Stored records
-- ==== Sys2Proof/Tests/Slice0.lean ====
section
/-! SUPPORT. Tests: small vectors of 95_test_vectors.md, the refusals of ill-formed words, and for every statement with
hypotheses a concrete state that meets them. -/

namespace Sys2Proof.Tests

open Sys2Proof Sys2Proof.Machine Sys2Proof.Safety

/-! ## Ill-formed words are refused -/

/-- The check of the field `zero`: 0x0112 is LOGIDX with an upper byte (95_test_vectors.md P4). -/
theorem test_word_upper_byte : wordZeroField 0x0112 = false ∧ wordWf 0x0112 = false ∧ wordWf 0x0012 = true := by decide
/-- The check of the field `opcode`: the value before SBCLR and the one after EXPORT (30_encoding.md rule R67). -/
theorem test_word_unknown_opcode :
    wordKnownOpcode 0x0000 = false ∧ wordWf 0x0000 = false ∧ wordWf 0x0043 = false ∧ wordWf 0x0042 = true := by decide
theorem test_every_command_is_well_formed : Instr.all.length = 17 ∧ ∀ i ∈ Instr.all, i.wf = true := by decide
theorem test_decoder_refuses_by_name :
    decode 0x0112 = .error .upperByte ∧ decode 0x0100 = .error .upperByte ∧ decode 0xFFFF = .error .upperByte ∧
      decode 0x0000 = .error .undefinedOpcode ∧ decode 0x0043 = .error .undefinedOpcode := by decide

/-! ## Command words written out bit by bit: 8 bits zero, 8 bits opcode (30_encoding.md rules R63, R65) -/

theorem test_decode_sbclr : decode 0b00000000_00000001 = .ok .sbclr := by decide
theorem test_decode_totcnt : decode 0b00000000_00010000 = .ok .totcnt := by decide
theorem test_decode_stocnt : decode 0b00000000_00010001 = .ok .stocnt := by decide
theorem test_decode_logidx : decode 0b00000000_00010010 = .ok .logidx := by decide
theorem test_decode_profend : decode 0b00000000_00010011 = .ok .profend := by decide
theorem test_decode_proffind : decode 0b00000000_00010100 = .ok .proffind := by decide
theorem test_decode_logvalid : decode 0b00000000_00010101 = .ok .logvalid := by decide
theorem test_decode_profvalid : decode 0b00000000_00010110 = .ok .profvalid := by decide
theorem test_decode_wrlog : decode 0b00000000_00100000 = .ok .wrlog := by decide
theorem test_decode_wrprof : decode 0b00000000_00100001 = .ok .wrprof := by decide
theorem test_decode_wrident : decode 0b00000000_00100010 = .ok .wrident := by decide
theorem test_decode_msgenc : decode 0b00000000_00110000 = .ok .msgenc := by decide
theorem test_decode_pktsend : decode 0b00000000_00110001 = .ok .pktsend := by decide
theorem test_decode_bulksend : decode 0b00000000_00110010 = .ok .bulksend := by decide
theorem test_decode_envopen : decode 0b00000000_01000000 = .ok .envopen := by decide
theorem test_decode_envclose : decode 0b00000000_01000001 = .ok .envclose := by decide
theorem test_decode_export : decode 0b00000000_01000010 = .ok .exportRun := by decide
/-- The decoder as the opcode table numbers a word's bits, and its refusals. -/
theorem test_table_word :
    decodeTableWord 16 0x0042 = some .exportRun ∧ decodeTableWord 16 0x0043 = none ∧
      decodeTableWord 16 0x0142 = none := by decide
/-- The register numbers of 10_state.md rule R11 that the programs of 95_test_vectors.md section 7 use. -/
theorem test_register_numbers :
    regNumber .cmd = 0x0 ∧ regNumber .arg0 = 0x1 ∧ regNumber .arg1 = 0x2 ∧ regNumber .sbptr = 0x9 ∧
      regNumber .sbdata = 0xA ∧ regNumber .fbdata = 0xD := by decide

/-! ## One command on a small state (vectors of 95_test_vectors.md, the section named) -/

/-- Image A of section 2. -/
def imageA : Memory :=
  [(0x010, 0xFF), (0x011, 0x21), (0x012, 0x22), (0x013, 0x23), (0x600, 0xA0), (0x601, 0xA1), (0x602, 0xA2),
   (0x603, 0xA3), (0x604, 0xA4), (0x605, 0xA5), (0x606, 0xA6), (0x607, 0xA7)] ++
  [(0x608, 0xA8), (0x609, 0xA9), (0x60A, 0xAA), (0x60B, 0xAB), (0x7BC, 0x1C), (0x7ED, 0x12), (0x7EE, 0x34),
   (0x7EF, 0x56), (0x7F3, 0x2A), (0x7F4, 0x01), (0x7F5, 0x01), (0x7F6, 0x14)] ++
  [(0x7F8, 0x78), (0x7F9, 0x56), (0x7FA, 0x34), (0x7FB, 0x12)]

/-- The state after reset, with an image. -/
def withImage (m : Memory) : State := { State.reset with img := m }
/-- The state after reset, with a staging buffer. -/
def withSb (l : List Byte) : State := { State.reset with sb := l }

/-- The command has a next state, and it has a property. -/
def ends (i : Instr) (s : State) (p : State → Bool) : Bool :=
  match exec i s with
  | .next t => p t
  | _ => false
/-- The step has a next state, and it has a property. -/
def steps (s : State) (p : State → Bool) : Bool :=
  match step s with
  | .next t => p t
  | _ => false

/-- Section 2, TOTCNT: image A. -/
theorem test_totcnt : ends .totcnt (withImage imageA) (fun t => t.res0 == 0x002A && t.statusWord == 0x0002) := by decide
/-- Section 2, TOTCNT: (12, 34) is big-endian. -/
theorem test_totcnt_order : ends .totcnt (withImage [(0x7F2, 0x12), (0x7F3, 0x34)]) (fun t => t.res0 == 0x1234) := by decide
/-- Section 2, STOCNT: FF gives 255. -/
theorem test_stocnt : ends .stocnt (withImage [(0x7F5, 0xFF)]) (fun t => t.res0 == 255) := by decide
/-- Section 2, LOGIDX: cursor 1, N 1 (a negative difference). -/
theorem test_logidx_wraps : ends .logidx { withImage imageA with arg0 := 1 } (fun t => t.res0 == 0x7B0) := by decide
/-- Section 2, LOGIDX: cursor 200, N 255. -/
theorem test_logidx_large :
    ends .logidx { withImage [(0x7F4, 200)] with arg0 := 255 } (fun t => t.res0 == 0x6D8) := by decide
/-- Section 2, PROFEND: (34, 0B). -/
theorem test_profend : ends .profend (withImage [(0x7F6, 0x34), (0x7F7, 0x0B)]) (fun t => t.res0 == 0x534) := by decide
/-- Section 2, PROFEND: (00, 10), bit 4 is masked off. -/
theorem test_profend_mask : ends .profend (withImage [(0x7F7, 0x10)]) (fun t => t.res0 == 0x000) := by decide
/-- Section 2, PROFFIND: image A, N 0. -/
theorem test_proffind :
    ends .proffind (withImage imageA) (fun t => t.res0 == 0x0010 && t.res1 == 4 && t.statusWord == 0x0006) := by
  decide +kernel
/-- Section 2, PROFFIND: E = 0 and the first step wraps to 0x5FF. -/
theorem test_proffind_wraps :
    ends .proffind (withImage [(0x5FE, 0xFF), (0x5FF, 0x42)]) (fun t => t.res0 == 0x05FE && t.res1 == 2) := by
  decide +kernel
/-- Section 2, LOGVALID: the last index of the ring. -/
theorem test_logvalid : ends .logvalid { State.reset with arg0 := 0x07BB } (fun t => t.statusWord == 0x0006) := by decide
/-- Section 2, LOGVALID: one past the ring. -/
theorem test_logvalid_past : ends .logvalid { State.reset with arg0 := 0x07BC } (fun t => t.statusWord == 0x0002) := by decide
/-- Section 2, PROFVALID: the last index of the ring. -/
theorem test_profvalid : ends .profvalid { State.reset with arg0 := 0x05FF } (fun t => t.statusWord == 0x0006) := by decide
/-- Section 2, PROFVALID: one past the ring. -/
theorem test_profvalid_past : ends .profvalid { State.reset with arg0 := 0x0600 } (fun t => t.statusWord == 0x0002) := by decide
/-- Section 3, SBCLR. -/
theorem test_sbclr :
    ends .sbclr { withSb [1, 2] with sbptr := 5 } (fun t => t.sblen == 0 && t.sbptr == 0 && t.statusWord == 0x0002) := by
  decide
/-- 41_serializer.md rule R96, the example. -/
theorem test_wrlog :
    ends .wrlog { withImage imageA with arg0 := 0x600 }
      (fun t => t.sb == [0xA0, 0xA1, 0xA2, 0xA3, 0xA4, 0xA5, 0xA6, 0xAA, 0xA9, 0xA8, 0xA7, 0xAB]) := by decide
/-- Section 3, WRLOG: 0xFFFF reads from 0x6C3 (no 16-bit wrap of the sum). -/
theorem test_wrlog_far :
    ends .wrlog { withImage [(0x6C3, 0xC3), (0x6CE, 0xCE)] with arg0 := 0xFFFF }
      (fun t => t.sb == [0xC3, 0, 0, 0, 0, 0, 0, 0, 0, 0, 0, 0xCE]) := by decide
/-- Section 3, WRPROF: image B's bytes at the wrap, (0x05FF, 3) gives 03 0A FF. -/
theorem test_wrprof_wraps :
    ends .wrprof { withImage [(0, 0x03), (1, 0x0A), (2, 0xFF)] with arg0 := 0x05FF, arg1 := 3 }
      (fun t => t.sb == [0x03, 0x0A, 0xFF] && t.res0 == 3) := by decide
/-- Section 3, WRPROF: (0x0600, 1) is refused. -/
theorem test_wrprof_outside :
    ends .wrprof { State.reset with arg0 := 0x0600, arg1 := 1 }
      (fun t => t.sb == [] && t.statusWord == 0x0052 && t.errinfo == 2) := by decide
/-- Section 3, WRIDENT: image A. -/
theorem test_wrident :
    ends .wrident (withImage imageA) (fun t => t.sb == [0x12, 0x34, 0x56, 0x1C] && t.res0 == 4) := by decide
/-- Section 4, MSGENC: 48 69. -/
theorem test_msgenc :
    ends .msgenc (withSb [0x48, 0x69])
      (fun t => t.fb == [0x05, 0x02, 0x00, 0x48, 0x69, 0x23, 0x26] && t.res0 == 7) := by decide
/-- Section 4, MSGENC: 41 00 42. -/
theorem test_msgenc_zero :
    ends .msgenc (withSb [0x41, 0x00, 0x42]) (fun t => t.statusWord == 0x0052 && t.errinfo == 4) := by decide
/-- Section 5, T15: nothing to send. -/
theorem test_pktsend_empty :
    ends .pktsend State.reset (fun t => t.statusWord == 0x0302 && t.res0 == 0 && t.tx == []) := by decide
/-- Section 4, chunking: the first chunk of 01 02 03 is 03 01 02 03 03. -/
theorem test_bulksend_chunk :
    ends .bulksend (withSb [1, 2, 3]) (fun t => t.fb == [3, 1, 2, 3, 3] && t.tstate == .sending) := by decide
/-- Section 4, chunking: the empty buffer is Done at once. -/
theorem test_bulksend_empty :
    ends .bulksend State.reset (fun t => t.statusWord == 0x0302 && t.res0 == 0) := by decide
/-- Section 6, ENVOPEN: image A. -/
theorem test_envopen :
    ends .envopen (withImage imageA) (fun t => t.sb == [0x00, 0x00, 0x55, 0x12, 0x34, 0x56, 0x78] && t.res0 == 7) := by
  decide
/-- Section 6, ENVCLOSE directly after ENVOPEN on image A. -/
theorem test_envclose :
    ends .envclose (withSb [0x00, 0x00, 0x55, 0x12, 0x34, 0x56, 0x78])
      (fun t => t.sb == [0x05, 0x00, 0x55, 0x12, 0x34, 0x56, 0x78, 0x58] && t.res0 == 5 && t.res1 == 0x0058) := by decide
/-- Section 6, ENVCLOSE: one byte is too few. -/
theorem test_envclose_short :
    ends .envclose (withSb [0]) (fun t => t.statusWord == 0x0052 && t.errinfo == 5) := by decide
/-- Section 6, X4: no stored dive. -/
theorem test_export_no_dive :
    ends .exportRun (withImage (imageA.put 0x7F5 0)) (fun t => t.statusWord == 0x0012 && t.sblen == 7 && t.tx == []) := by
  decide
/-- Section 6, X1: the staged envelope of image A, one step after EXPORT has begun. -/
theorem test_export_envelope :
    steps { withImage imageA with busy := true, count := 1, sb := openHeader imageA }
      (fun t => t.sb == [0x1A, 0x00, 0x55, 0x12, 0x34, 0x56, 0x78, 0x12, 0x34, 0x56, 0x1C, 0xA0, 0xA1, 0xA2, 0xA3, 0xA4,
        0xA5, 0xA6, 0xAA, 0xA9, 0xA8, 0xA7, 0xAB, 0x03, 0x00, 0x21, 0x22, 0x23, 0x08]) := by decide +kernel

/-! ## One step of a transfer (section 5) -/

/-- A transfer waiting for its response: the opcode, what is in RX, the retry counter. -/
def waiting (o : BitVec 8) (rx : List Byte) (retry : BitVec 4) : State :=
  { withSb [1, 2, 3] with
    cmd := (0 : Byte) ++ o, op := o, busy := true, tstate := .awaitingAck, fb := bulkPacket [1, 2, 3], rx := rx, retry := retry }

/-- T1: the ACK of PKTSEND. -/
theorem test_ack : steps (waiting 0x31 [0x06, 0x07] 3) (fun t =>
    t.statusWord == 0x0302 && t.res0 == 1 && t.retry == 0 && t.rx == [0x07]) := by decide
/-- T3: the tenth NAK. -/
theorem test_tenth_nak : steps (waiting 0x31 [0x07] 9) (fun t =>
    t.statusWord == 0x0432 && t.errinfo == 2 && t.retry == 10) := by decide
/-- T9: an ACK is honoured at 10000 ms, where silence is a timeout (T5). -/
theorem test_ack_beats_timeout : steps { waiting 0x31 [0x06] 0 with now := 10000 } (fun t => t.statusWord == 0x0302) ∧
    steps { waiting 0x31 [] 0 with now := 10000 } (fun t => t.statusWord == 0x0432 && t.errinfo == 1) := by decide
/-- T6: the time base wraps during the wait: 9999 ms and 10000 ms after 0xFFFFF000. -/
theorem test_timeout_across_wrap :
    steps { waiting 0x31 [] 0 with t0 := 0xFFFFF000, now := 0x0000170F } (fun t => t.busy) ∧
    steps { waiting 0x31 [] 0 with t0 := 0xFFFFF000, now := 0x00001710 } (fun t => t.statusWord == 0x0432) := by decide
/-- The image port presents a sentinel in place of a sample: taken as it is inside a transfer, where no image byte is
read (20_memory.md rule R58); every staged byte is open inside the staging of EXPORT (U5), which goes on. -/
theorem test_image_changes :
    steps { waiting 0x32 [] 0 with env := [.imageByte 0x011 0xFF] }
      (fun t => t.img.get 0x011 == 0xFF && t.busy && t.sb == [1, 2, 3] && !t.imageChanged) ∧
    steps { withSb [1, 2, 3] with busy := true, env := [.imageByte 0x011 0xFF] }
      (fun t => t.img.get 0x011 == 0xFF && t.busy && t.sblen == 3 && t.imageChanged) := by decide
/-- P4: an illegal word, on the state after reset. -/
theorem test_illegal_word : steps { State.reset with env := [.hostWrite .cmd 0x0043] } (fun t =>
    t.statusWord == 0x0042 && t.errinfo == 1) := by decide
/-- The host's word runs as the first command after reset. -/
theorem test_fetch_word : steps (State.reset.withFetchWord 16 0x0015) (fun t => t.cmd == 0x0015 && t.done) := by decide

/-! ## States that meet the hypotheses of the statements -/

/-- The state after reset, with the environment's actions. -/
def awaits (l : List Event) : State := { State.reset with env := l }
/-- A command in execution and the environment's actions. -/
def busyWith (l : List Event) : State := { waiting 0x32 [] 0 with env := l }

> **To do**
Once you find the line with "ends .msgenc (withSb [0x41, 0x00, 0x42])" in the entries above, output it and each line after it up to and including the line with "ends .pktsend State.reset", and nothing else.

> **Answer section**
    ends .msgenc (withSb [0x41, 0x00, 0x42]) (fun t => t.statusWord == 0x0052 && t.errinfo == 4) := by decide
/-- Section 5, T15: nothing to send. -/
theorem test_pktsend_empty :
    ends .pktsend State.reset (fun t => t.statusWord == 0x0302 && t.res0 == 0 && t.tx == []) := by decide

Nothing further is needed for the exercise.